Activity — Supply the number of lines below containing "accA", nothing else.

Source records —
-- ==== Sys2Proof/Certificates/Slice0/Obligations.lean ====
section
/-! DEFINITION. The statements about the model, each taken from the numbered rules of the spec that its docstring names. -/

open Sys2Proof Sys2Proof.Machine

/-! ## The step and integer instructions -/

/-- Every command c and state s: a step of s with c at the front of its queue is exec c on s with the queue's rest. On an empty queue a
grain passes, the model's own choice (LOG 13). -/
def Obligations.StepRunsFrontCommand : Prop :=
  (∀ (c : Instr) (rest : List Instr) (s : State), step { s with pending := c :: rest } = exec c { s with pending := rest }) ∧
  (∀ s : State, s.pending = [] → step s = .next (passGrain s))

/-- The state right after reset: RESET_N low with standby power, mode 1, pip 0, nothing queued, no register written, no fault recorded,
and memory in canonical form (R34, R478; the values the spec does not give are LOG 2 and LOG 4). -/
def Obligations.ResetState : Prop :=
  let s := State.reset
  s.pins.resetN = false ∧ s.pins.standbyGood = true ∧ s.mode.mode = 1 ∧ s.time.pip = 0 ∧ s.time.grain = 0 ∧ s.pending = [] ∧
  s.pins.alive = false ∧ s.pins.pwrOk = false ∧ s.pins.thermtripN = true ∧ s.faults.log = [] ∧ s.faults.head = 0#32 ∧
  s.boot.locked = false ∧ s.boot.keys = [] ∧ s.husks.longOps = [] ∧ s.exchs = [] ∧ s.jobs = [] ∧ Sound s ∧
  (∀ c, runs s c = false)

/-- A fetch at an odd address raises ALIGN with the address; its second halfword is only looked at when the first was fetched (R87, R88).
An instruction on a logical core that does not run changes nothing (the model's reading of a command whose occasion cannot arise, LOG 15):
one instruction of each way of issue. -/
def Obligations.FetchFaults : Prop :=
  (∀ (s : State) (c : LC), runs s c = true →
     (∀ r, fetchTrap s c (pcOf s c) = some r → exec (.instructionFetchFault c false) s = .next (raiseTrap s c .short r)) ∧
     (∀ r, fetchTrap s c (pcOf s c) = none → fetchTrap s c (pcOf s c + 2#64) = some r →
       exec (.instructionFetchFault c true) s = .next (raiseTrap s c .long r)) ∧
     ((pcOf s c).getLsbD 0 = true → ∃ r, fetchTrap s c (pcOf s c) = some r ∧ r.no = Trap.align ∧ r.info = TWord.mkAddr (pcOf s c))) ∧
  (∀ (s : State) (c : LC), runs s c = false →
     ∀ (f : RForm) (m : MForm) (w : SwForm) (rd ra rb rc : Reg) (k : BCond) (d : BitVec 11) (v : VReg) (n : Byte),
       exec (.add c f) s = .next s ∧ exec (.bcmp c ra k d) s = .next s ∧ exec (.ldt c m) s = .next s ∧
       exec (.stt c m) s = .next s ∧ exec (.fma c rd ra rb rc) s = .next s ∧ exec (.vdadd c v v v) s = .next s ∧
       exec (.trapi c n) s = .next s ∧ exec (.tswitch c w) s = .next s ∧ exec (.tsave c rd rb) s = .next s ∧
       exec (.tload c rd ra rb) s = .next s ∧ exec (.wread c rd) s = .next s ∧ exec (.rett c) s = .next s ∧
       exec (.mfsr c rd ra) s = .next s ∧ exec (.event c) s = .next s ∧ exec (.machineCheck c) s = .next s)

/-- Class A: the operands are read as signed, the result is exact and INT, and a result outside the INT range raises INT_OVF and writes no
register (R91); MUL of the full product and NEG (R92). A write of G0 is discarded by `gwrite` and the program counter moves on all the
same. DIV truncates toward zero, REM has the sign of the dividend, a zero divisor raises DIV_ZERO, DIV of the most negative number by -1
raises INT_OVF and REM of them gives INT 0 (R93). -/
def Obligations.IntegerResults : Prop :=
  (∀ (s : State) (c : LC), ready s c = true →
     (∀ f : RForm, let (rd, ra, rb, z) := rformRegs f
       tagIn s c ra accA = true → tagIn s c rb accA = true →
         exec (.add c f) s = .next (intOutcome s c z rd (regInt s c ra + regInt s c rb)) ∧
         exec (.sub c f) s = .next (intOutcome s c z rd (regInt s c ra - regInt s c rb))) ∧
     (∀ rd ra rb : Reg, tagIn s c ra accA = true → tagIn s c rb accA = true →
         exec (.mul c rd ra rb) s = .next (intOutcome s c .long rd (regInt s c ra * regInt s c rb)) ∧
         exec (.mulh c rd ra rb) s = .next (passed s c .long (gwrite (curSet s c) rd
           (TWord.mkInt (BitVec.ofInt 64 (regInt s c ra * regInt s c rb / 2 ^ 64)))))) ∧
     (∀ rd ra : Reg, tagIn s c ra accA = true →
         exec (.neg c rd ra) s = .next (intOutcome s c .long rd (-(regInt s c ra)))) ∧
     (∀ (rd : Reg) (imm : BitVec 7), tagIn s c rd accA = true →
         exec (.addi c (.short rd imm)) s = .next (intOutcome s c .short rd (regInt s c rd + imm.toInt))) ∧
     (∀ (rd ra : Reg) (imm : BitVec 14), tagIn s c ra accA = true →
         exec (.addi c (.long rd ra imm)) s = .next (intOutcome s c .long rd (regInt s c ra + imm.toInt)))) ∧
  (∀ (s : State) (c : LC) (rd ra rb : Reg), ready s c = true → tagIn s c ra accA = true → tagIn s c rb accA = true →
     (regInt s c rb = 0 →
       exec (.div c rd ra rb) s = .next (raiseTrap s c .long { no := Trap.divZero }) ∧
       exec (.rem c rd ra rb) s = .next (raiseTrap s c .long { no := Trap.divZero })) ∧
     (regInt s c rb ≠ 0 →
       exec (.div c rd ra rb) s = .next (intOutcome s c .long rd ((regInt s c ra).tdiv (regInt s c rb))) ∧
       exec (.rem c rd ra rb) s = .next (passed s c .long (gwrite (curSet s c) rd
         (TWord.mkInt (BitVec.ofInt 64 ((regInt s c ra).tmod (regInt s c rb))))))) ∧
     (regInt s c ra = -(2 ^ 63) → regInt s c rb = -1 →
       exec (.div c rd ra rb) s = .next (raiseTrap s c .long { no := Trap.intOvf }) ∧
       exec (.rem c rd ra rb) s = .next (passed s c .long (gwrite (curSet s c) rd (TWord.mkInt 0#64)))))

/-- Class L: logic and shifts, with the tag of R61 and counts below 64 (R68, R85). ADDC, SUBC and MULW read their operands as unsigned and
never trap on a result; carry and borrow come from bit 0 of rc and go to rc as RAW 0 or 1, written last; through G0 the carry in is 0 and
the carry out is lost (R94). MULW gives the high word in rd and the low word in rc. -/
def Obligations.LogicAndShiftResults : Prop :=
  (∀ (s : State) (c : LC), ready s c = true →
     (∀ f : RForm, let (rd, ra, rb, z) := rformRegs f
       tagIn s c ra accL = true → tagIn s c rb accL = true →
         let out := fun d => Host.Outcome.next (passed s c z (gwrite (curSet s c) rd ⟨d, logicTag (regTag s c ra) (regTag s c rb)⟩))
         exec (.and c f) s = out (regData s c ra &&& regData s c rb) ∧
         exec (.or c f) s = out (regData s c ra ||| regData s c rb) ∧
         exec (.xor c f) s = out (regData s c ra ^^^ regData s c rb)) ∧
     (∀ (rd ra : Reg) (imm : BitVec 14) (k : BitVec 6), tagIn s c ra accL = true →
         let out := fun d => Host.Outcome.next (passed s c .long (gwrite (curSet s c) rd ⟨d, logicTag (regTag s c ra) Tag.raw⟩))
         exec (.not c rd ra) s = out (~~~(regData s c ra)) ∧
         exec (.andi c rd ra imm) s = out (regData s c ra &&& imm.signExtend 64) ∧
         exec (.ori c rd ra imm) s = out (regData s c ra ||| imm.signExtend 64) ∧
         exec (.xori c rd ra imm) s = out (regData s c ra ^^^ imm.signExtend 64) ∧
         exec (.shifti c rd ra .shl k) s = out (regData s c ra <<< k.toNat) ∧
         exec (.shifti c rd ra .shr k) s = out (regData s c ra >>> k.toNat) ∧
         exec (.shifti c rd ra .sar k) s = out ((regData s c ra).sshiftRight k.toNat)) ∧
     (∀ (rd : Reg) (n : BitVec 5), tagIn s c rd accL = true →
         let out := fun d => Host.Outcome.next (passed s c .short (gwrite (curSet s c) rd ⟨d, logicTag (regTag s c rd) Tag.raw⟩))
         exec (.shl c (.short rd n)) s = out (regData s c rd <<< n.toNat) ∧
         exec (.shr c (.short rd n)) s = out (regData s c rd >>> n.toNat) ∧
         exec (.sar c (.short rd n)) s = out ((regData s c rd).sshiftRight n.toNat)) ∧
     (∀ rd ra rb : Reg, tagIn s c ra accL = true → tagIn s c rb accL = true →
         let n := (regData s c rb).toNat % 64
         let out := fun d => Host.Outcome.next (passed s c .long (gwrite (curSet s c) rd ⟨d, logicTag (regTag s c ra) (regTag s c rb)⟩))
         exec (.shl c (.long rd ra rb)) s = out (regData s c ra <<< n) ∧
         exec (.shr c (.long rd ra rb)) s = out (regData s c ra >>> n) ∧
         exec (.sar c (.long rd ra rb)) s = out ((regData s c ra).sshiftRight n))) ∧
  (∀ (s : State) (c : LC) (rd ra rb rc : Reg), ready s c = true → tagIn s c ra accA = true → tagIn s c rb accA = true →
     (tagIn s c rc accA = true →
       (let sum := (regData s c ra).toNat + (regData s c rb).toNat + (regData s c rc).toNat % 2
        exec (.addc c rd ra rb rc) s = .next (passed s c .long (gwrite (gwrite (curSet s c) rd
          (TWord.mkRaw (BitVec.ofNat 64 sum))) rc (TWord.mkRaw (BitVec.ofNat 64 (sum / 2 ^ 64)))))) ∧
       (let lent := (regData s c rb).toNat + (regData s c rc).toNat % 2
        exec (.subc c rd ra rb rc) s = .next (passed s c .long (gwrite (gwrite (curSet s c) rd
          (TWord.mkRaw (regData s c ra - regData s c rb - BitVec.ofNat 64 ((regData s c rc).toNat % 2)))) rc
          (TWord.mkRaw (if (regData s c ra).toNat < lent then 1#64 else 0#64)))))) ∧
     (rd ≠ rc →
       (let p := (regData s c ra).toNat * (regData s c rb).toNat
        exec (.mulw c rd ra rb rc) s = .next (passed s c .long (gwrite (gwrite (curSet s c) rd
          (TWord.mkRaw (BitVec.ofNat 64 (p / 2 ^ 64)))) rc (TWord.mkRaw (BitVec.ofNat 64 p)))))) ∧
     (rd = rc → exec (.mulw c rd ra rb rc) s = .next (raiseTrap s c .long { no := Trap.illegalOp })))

Answer — 8